Duiding van wetgeving voor klinisch onderzoek naar medische hulpmiddelen
Publicatie05-06-2025
De Inspectie Gezondheidszorg en Jeugd (IGJ) geeft in deze publicatie een nadere duiding van de Europese verordening voor medische hulpmiddelen (MDR) voor iedereen die klinisch onderzoek doet naar medische hulpmiddelen. De MDR betekent een verandering voor zowel de opdrachtgever van het onderzoek, de onderzoeker als voor de toezichthouder IGJ. Om uitleg te geven aan het veld over de soms algemeen geformuleerde artikelen uit de MDR, heeft de IGJ een pilot uitgevoerd. De resultaten bieden concrete handvatten voor iedereen die klinisch onderzoek doet naar medische hulpmiddelen. De pilot laat ook zien dat er behoefte is aan een ‘MDR light’ voor laagrisico-onderzoek en dat er extra risico bestaat bij First in Human Studies naar met name implanteerbare medische hulpmiddelen.
In 2023 zijn in Nederland 1.455 nieuwe onderzoeksdossiers beoordeeld door een erkende medisch-ethische toetsingscommissie (METC), met een beoogd aantal proefpersonen van 174.650. Bij 1 op de 7 ging het om onderzoek naar een medisch hulpmiddel (Bron: jaarverslag CCMO 2023).
De MDR betekent een verandering voor zowel voor de opdrachtgever van het onderzoek, de onderzoeker die het uitvoert als voor de toezichthouder IGJ. Doel van deze pilot was:
bepalen hoe ziekenhuizen het klinisch onderzoek naar medische hulpmiddelen dat valt onder de voorschriften van de MDR naleven;
duiding geven hoe de IGJ de artikelen uit de MDR interpreteert;
bepalen hoe het toezicht door de IGJ op het klinisch onderzoek naar medische hulpmiddelen het beste kan plaatsvinden.

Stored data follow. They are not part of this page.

-- ==== Sys2Proof/Decode.lean ====
section
/-! DEFINITION. Decoding a command word (30_encoding.md R87), total on every word and every byte string, each rejection
by name; and the encoder, written from the field layout R80 and the codes of R81 and R82. -/

namespace Sys2Proof

/-- Why a word is no command (30_encoding.md R87, R90). The names are the model's; the core tells no reason apart, every
one of them raises ILLEGAL_CMD (60_exceptions.md R221). -/
inductive Illegal where
  /-- A bit of 31:10 is set (R85). -/
  | reservedBits
  /-- ENG is 6 to 15 (R82). -/
  | engineCode
  /-- OP is 0 or 5 to 15 (R81). -/
  | operationCode
  /-- BUILD with ENG, S or D not 0. -/
  | buildOperands
  /-- PARTIAL with D on an engine that does not prefetch. -/
  | partialDistance
  /-- FULL with S, or with D on an engine that does not prefetch. -/
  | fullOperands
  /-- FINALIZE with ENG or D not 0. -/
  | finalizeOperands
  /-- Not the four bytes of one CMD write (R89). -/
  | notOneWord
deriving DecidableEq, Repr

/-- What decoding answers. -/
inductive Decoded where
  | cmd (i : Instr)
  | illegal (why : Illegal)
deriving DecidableEq, Repr

/-- The command, if there is one. -/
def Decoded.toOption : Decoded → Option Instr
  | .cmd i => some i
  | .illegal _ => none

/-- Bits 3:0, the OP field (R80). -/
def opField (w : Word) : Nat := (w.extractLsb' 0 4).toNat

/-- Bits 7:4, the ENG field (R80). -/
def engField (w : Word) : Nat := (w.extractLsb' 4 4).toNat

/-- The engine of an ENG code (R82). -/
def engineOfCode : Nat → Option Engine
  | 0 => some .auto
  | 1 => some .scalar
  | 2 => some .s16
  | 3 => some .s16pf
  | 4 => some .s32
  | 5 => some .s32pf
  | _ => none

/-- The engine issues prefetch hints (R82; AUTO is its engine S16PF, R84). -/
def Engine.prefetches : Engine → Bool
  | .auto => true
  | .scalar => false
  | .s16 => false
  | .s16pf => true
  | .s32 => false
  | .s32pf => true

/-- The PARTIAL command of an engine (R87). -/
def partialOf (e : Engine) (seed ddist : Bool) : Instr :=
  match e with
  | .auto => .partialAuto seed ddist
  | .scalar => .partialScalar seed
  | .s16 => .partialS16 seed
  | .s16pf => .partialS16pf seed ddist
  | .s32 => .partialS32 seed
  | .s32pf => .partialS32pf seed ddist

/-- The FULL command of an engine (R87). -/
def fullOf (e : Engine) (ddist : Bool) : Instr :=
  match e with
  | .auto => .fullAuto ddist
  | .scalar => .fullScalar
  | .s16 => .fullS16
  | .s16pf => .fullS16pf ddist
  | .s32 => .fullS32
  | .s32pf => .fullS32pf ddist

/-- The last step of R87: the operation and engine are known, the operand bits are checked. -/
def decodeOp (op : Nat) (e : Engine) (seed ddist : Bool) : Decoded :=
  match op with
  | 1 => if e = .auto ∧ seed = false ∧ ddist = false then .cmd .build else .illegal .buildOperands
  | 2 => if ddist = false ∨ e.prefetches = true then .cmd (partialOf e seed ddist) else .illegal .partialDistance
  | 3 =>
    if seed = false ∧ (ddist = false ∨ e.prefetches = true) then .cmd (fullOf e ddist)
    else .illegal .fullOperands
  | 4 => if e = .auto ∧ ddist = false then .cmd (.finalize seed) else .illegal .finalizeOperands
  | _ => .illegal .operationCode

/-- `decode` of R87, total on every 32-bit word. -/
def decode (w : Word) : Decoded :=
  if w.extractLsb' 10 22 = 0#22 then
    match engineOfCode (engField w) with
    | some e => decodeOp (opField w) e (w.getLsbD 8) (w.getLsbD 9)
    | none => .illegal .engineCode
  else .illegal .reservedBits

/-- The word that four bytes make on a byte-addressed bus: the byte at offset `n` is bits `8n+7 : 8n` (20_memory.md R63). -/
def wordOfLanes (b0 b1 b2 b3 : Byte) : Word := b3 ++ b2 ++ b1 ++ b0

/-- Decoding the bytes of one CMD write. A command has no other length (R80, R89), so anything but four bytes is
rejected by name. -/
def decodeBytes : List Byte → Decoded
  | [b0, b1, b2, b3] => decode (wordOfLanes b0 b1 b2 b3)
  | _ => .illegal .notOneWord

/-- The OP code of an operation (R81). -/
def opCode : Op → BitVec 4
  | .buildOp => 1#4
  | .partialOp => 2#4
  | .fullOp => 3#4
  | .finalizeOp => 4#4

/-- The ENG code of an engine (R82). -/
def engCode : Engine → BitVec 4
  | .auto => 0#4
  | .scalar => 1#4
  | .s16 => 2#4
  | .s16pf => 3#4
  | .s32 => 4#4
  | .s32pf => 5#4

/-- The word of the five fields of R80, reserved bits first. -/
def packFields (rsv : BitVec 22) (ddist seed : Bool) (eng op : BitVec 4) : Word :=
  rsv ++ BitVec.ofBool ddist ++ BitVec.ofBool seed ++ eng ++ op

/-- The command word of a command (R80 to R86). -/
def encode (i : Instr) : Word := packFields 0#22 i.ddistBit i.seedBit (engCode i.engine) (opCode i.op)

/-- The four bytes of a command's CMD write, lowest address first (20_memory.md R63). -/
def encodeBytes (i : Instr) : List Byte :=
  [ (encode i).extractLsb' 0 8, (encode i).extractLsb' 8 8, (encode i).extractLsb' 16 8, (encode i).extractLsb' 24 8 ]

/-- What the decoder reads from an instruction of the opcode table whose bits are `w`. Every row is one 32-bit word;
bits above `nbits` are 0. -/
def decodeTableWord (nbits w : Nat) : Option Instr :=
  let v : Word := BitVec.ofNat 32 (w % 2 ^ nbits)
  if nbits ≤ 32 then
    (decodeBytes [v.extractLsb' 0 8, v.extractLsb' 8 8, v.extractLsb' 16 8, v.extractLsb' 24 8]).toOption
  else none

end Sys2Proof
end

De MDR kent 3 kaders voor klinisch onderzoek. Die zijn te vinden in de artikelen 62, 74 en 82. Elk kader heeft (deels) verschillende vereisten en procedures:
klinisch onderzoek in het kader van conformiteitsdoeleinden (dat wil zeggen in het kader van productontwikkeling en het verkrijgen of uitbreiden van een zogeheten CE-markering voor het product), artikel 62 en artikel 74, lid 2 van de MDR;
Post-Market Clinical Follow-up (PMCF) onderzoek met invasieve en/of belastende procedures, artikel 74, lid 1 MDR;
ander klinisch onderzoek naar medische hulpmiddelen dat niet in het kader van conformiteitsdoeleinden of PMCF wordt uitgevoerd, artikel 82 MDR; aangevuld met nationale regels uit de WMO.

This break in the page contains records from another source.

/-! ### advance -/

@[simp] theorem State.advance_run (s : State) : (s.advance).run = s.run := rfl
@[simp] theorem State.advance_status (s : State) : (s.advance).status = s.status := rfl
@[simp] theorem State.advance_crcIn (s : State) : (s.advance).crcIn = s.crcIn := rfl
@[simp] theorem State.advance_addrLo (s : State) : (s.advance).addrLo = s.addrLo := rfl
@[simp] theorem State.advance_addrHi (s : State) : (s.advance).addrHi = s.addrHi := rfl
@[simp] theorem State.advance_lenLo (s : State) : (s.advance).lenLo = s.lenLo := rfl
@[simp] theorem State.advance_lenHi (s : State) : (s.advance).lenHi = s.lenHi := rfl
@[simp] theorem State.advance_dist (s : State) : (s.advance).dist = s.dist := rfl
@[simp] theorem State.advance_result (s : State) : (s.advance).result = s.result := rfl
@[simp] theorem State.advance_einfoLo (s : State) : (s.advance).einfoLo = s.einfoLo := rfl
@[simp] theorem State.advance_einfoHi (s : State) : (s.advance).einfoHi = s.einfoHi := rfl
@[simp] theorem State.advance_tblmem (s : State) : (s.advance).tblmem = s.tblmem := rfl
@[simp] theorem State.advance_mem (s : State) : (s.advance).mem = s.mem := rfl
@[simp] theorem State.advance_platform (s : State) : (s.advance).platform = s.platform := rfl
@[simp] theorem State.advance_pending (s : State) : (s.advance).pending = s.pending.tail := rfl
@[simp] theorem State.advance_rdata (s : State) : (s.advance).rdata = s.rdata := rfl
@[simp] theorem State.advance_draws (s : State) : (s.advance).draws = s.draws := rfl

/-! ### afterReset -/

@[simp] theorem State.afterReset_run (s : State) : (s.afterReset).run = State.reset.run := rfl
@[simp] theorem State.afterReset_status (s : State) : (s.afterReset).status = State.reset.status := rfl
@[simp] theorem State.afterReset_crcIn (s : State) : (s.afterReset).crcIn = State.reset.crcIn := rfl
@[simp] theorem State.afterReset_addrLo (s : State) : (s.afterReset).addrLo = State.reset.addrLo := rfl
@[simp] theorem State.afterReset_addrHi (s : State) : (s.afterReset).addrHi = State.reset.addrHi := rfl
@[simp] theorem State.afterReset_lenLo (s : State) : (s.afterReset).lenLo = State.reset.lenLo := rfl
@[simp] theorem State.afterReset_lenHi (s : State) : (s.afterReset).lenHi = State.reset.lenHi := rfl
@[simp] theorem State.afterReset_dist (s : State) : (s.afterReset).dist = State.reset.dist := rfl
@[simp] theorem State.afterReset_result (s : State) : (s.afterReset).result = State.reset.result := rfl
@[simp] theorem State.afterReset_einfoLo (s : State) : (s.afterReset).einfoLo = State.reset.einfoLo := rfl
@[simp] theorem State.afterReset_einfoHi (s : State) : (s.afterReset).einfoHi = State.reset.einfoHi := rfl
@[simp] theorem State.afterReset_tblmem (s : State) : (s.afterReset).tblmem = State.reset.tblmem := rfl
@[simp] theorem State.afterReset_mem (s : State) : (s.afterReset).mem = s.mem := rfl
@[simp] theorem State.afterReset_platform (s : State) : (s.afterReset).platform = s.platform := rfl
@[simp] theorem State.afterReset_pending (s : State) : (s.afterReset).pending = s.pending := rfl
@[simp] theorem State.afterReset_rdata (s : State) : (s.afterReset).rdata = s.rdata := rfl
@[simp] theorem State.afterReset_draws (s : State) : (s.afterReset).draws = s.draws := rfl

/-! ### raise: recording an error, and buildTable, whose effect depends on a flag -/

theorem State.raise_eq_self (s : State) (e : ErrorKind) (info : Addr) (h : s.status.err = true) : s.raise e info = s := by
  simp [State.raise, h]

theorem State.raise_of_clear (s : State) (e : ErrorKind) (info : Addr) (h : s.status.err = false) :
    s.raise e info = { s with
      status := { s.status with err := true, ecode := e.code }, einfoLo := loHalf info, einfoHi := hiHalf info } := by
  simp [State.raise, h]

De IGJ houdt toezicht op de uitvoering hiervan. Artikel 72, lid 5 van de MDR luidt namelijk dat lidstaten op een passend niveau de onderzoekslocatie(s) inspecteren om na te gaan of de klinische onderzoeken worden verricht overeenkomstig de vereisten van deze verordening en het goedgekeurde onderzoeksplan.
De IGJ inspecteerde 5 klinische studies die onder de MDR vielen. Die vonden plaats in 5 verschillende ziekenhuizen (onderzoekslocaties). Bij 2 Investigator Initiated Trials (IIT) inspecteerde de IGJ ook (deels) de verantwoordelijkheden van de verrichter/sponsor naast die van de onderzoekers.

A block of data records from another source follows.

-- ==== Sys2Proof/Laws/Steps.lean ====
section
/-! SUPPORT. One equation per kind of turn: what `step` is when the schedule's next turn is of that kind. -/

namespace Sys2Proof.Machine

theorem State.advance_eq (s : State) (e : Event) (rest : List Event) (h : s.pending = e :: rest) :
    s.advance = { s with pending := rest } := by
  simp [State.advance, h]

theorem step_cons (s : State) (e : Event) (rest : List Event) (h : s.pending = e :: rest) :
    step s = runEvent { s with pending := rest } e := by
  simp [step, nextTurn, h, State.advance]

theorem step_nil (s : State) (h : s.pending = []) : step s = coreTurn s := by simp [step, nextTurn, h]

/-- The host writes a window offset. -/
theorem step_wr (s : State) (off : Nat) (v : Word) (rest : List Event) (h : s.pending = s.platform.wr off v :: rest)
    (hw : off < windowSize) (h4 : off % 4 = 0) : step s = writeOffset { s with pending := rest } off v := by
  rw [step_cons s _ rest h]
  simp [Platform.wr, runEvent, hostWrite, Platform.reach_csr s.platform off hw h4]

/-- The host reads a window offset. -/
theorem step_rd (s : State) (off : Nat) (rest : List Event) (h : s.pending = s.platform.rd off :: rest)
    (hw : off < windowSize) (h4 : off % 4 = 0) :
    step s = .next (State.readCsr { s with pending := rest } (csrAt off)) := by
  rw [step_cons s _ rest h]
  simp [Platform.rd, runEvent, hostRead, Platform.reach_csr s.platform off hw h4]

/-- The host writes a CMD word. -/
theorem step_cmdWrite_cons (s : State) (w : Word) (rest : List Event) (h : s.pending = s.platform.cmdWrite w :: rest) :
    step s = issueWord { s with pending := rest } w := by
  rw [step_cmdWrite s w rest h, State.advance_eq s _ rest h]

/-- Only offset 0x08 is CMD (10_state.md R21). -/
theorem csrAt_eq_cmd (off : Nat) : csrAt off = .cmd ↔ off = 0x08 := by
  constructor
  · intro h
    unfold csrAt at h
    split at h
    · exact nomatch h
    · unfold lowCsr at h
      split at h <;> first | rfl | exact nomatch h
  · rintro rfl; decide

/-- Only offset 0x04 is STATUS (10_state.md R21). -/
theorem csrAt_eq_status (off : Nat) : csrAt off = .status ↔ off = 0x04 := by
  constructor
  · intro h
    unfold csrAt at h
    split at h
    · exact nomatch h
    · unfold lowCsr at h
      split at h <;> first | rfl | exact nomatch h
  · rintro rfl; decide

/-- A reserved offset (10_state.md R23). -/
theorem csrAt_reserved (off : Nat) (h1 : 0x34 ≤ off) (h2 : off < 0x8000) : csrAt off = .reserved := by
  rw [csrAt, if_neg (by omega)]
  unfold lowCsr
  split <;> first | rfl | omega

/-- The table window (10_state.md R41). -/
theorem csrAt_table (k i : Nat) (hi : i < 256) :
    csrAt (0x8000 + 4 * (256 * k + i)) = .table k (BitVec.ofNat 8 i) := by
  rw [csrAt, if_pos (Nat.le_add_right _ _)]
  unfold tableCsr
  have h1 : (0x8000 + 4 * (256 * k + i) - 0x8000) / 4 = 256 * k + i := by omega
  have h2 : (256 * k + i) / 256 = k := by omega
  have h3 : (256 * k + i) % 256 = i := by omega
  rw [h1, h2, h3]

/-- The access that reaches an offset is at `CORE_BASE` plus it, 32 bits wide and aligned (10_state.md R22). -/
theorem Platform.reach_eq_csr (p : Platform) (addr width off : Nat) (h : p.reach addr width = .csr off) :
    addr = p.coreBase + off ∧ width = 4 ∧ off < windowSize ∧ off % 4 = 0 := by
  unfold Platform.reach at h
  split at h
  · simp at h
  · rename_i h1
    split at h
    · simp at h
    · rename_i h2
      split at h
      · simp at h
      · rename_i h3
        simp only [Reach.csr.injEq] at h
        simp only [not_or, not_le, not_lt, ne_eq, not_not] at h1 h2 h3
        omega

end Sys2Proof.Machine
end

De inspectiebezoeken duurden elk 3 dagen. De eerste dag ging over hoe het ziekenhuis de uitvoering van klinisch onderzoek naar een medisch hulpmiddel in het algemeen had ingericht. De daaropvolgende dagen inspecteerde de IGJ de specifieke studie.
5 inspecties klinisch onderzoek naar een medisch hulpmiddel
MDR-studies onder de artikelen 62, 74 lid 2, of 82
Commercieel klinisch onderzoek en IIT
Ziekenhuizen (zowel universitaire medische centra als andere ziekenhuizen)
Focus op onderzoekslocaties (bij IIT ook verrichter/opdrachtgever)
Inspectie van 3 dagen
Welke onderwerpen kwamen aan bod?
Tijdens de inspectie zijn de onderstaande onderwerpen aan de orde gekomen. Niet alle onderwerpen kwamen bij elk onderzoek aan bod.
Algemeen
Kwaliteitsbewaking en studieprocedures
Studiespecifiek
Organisatie van onderzoek en onderzoekslocatie
Personeel: scholing, training
Protocol en beoordeling (inclusief lokale uitvoerbaarheid en proefpersonenverzekering)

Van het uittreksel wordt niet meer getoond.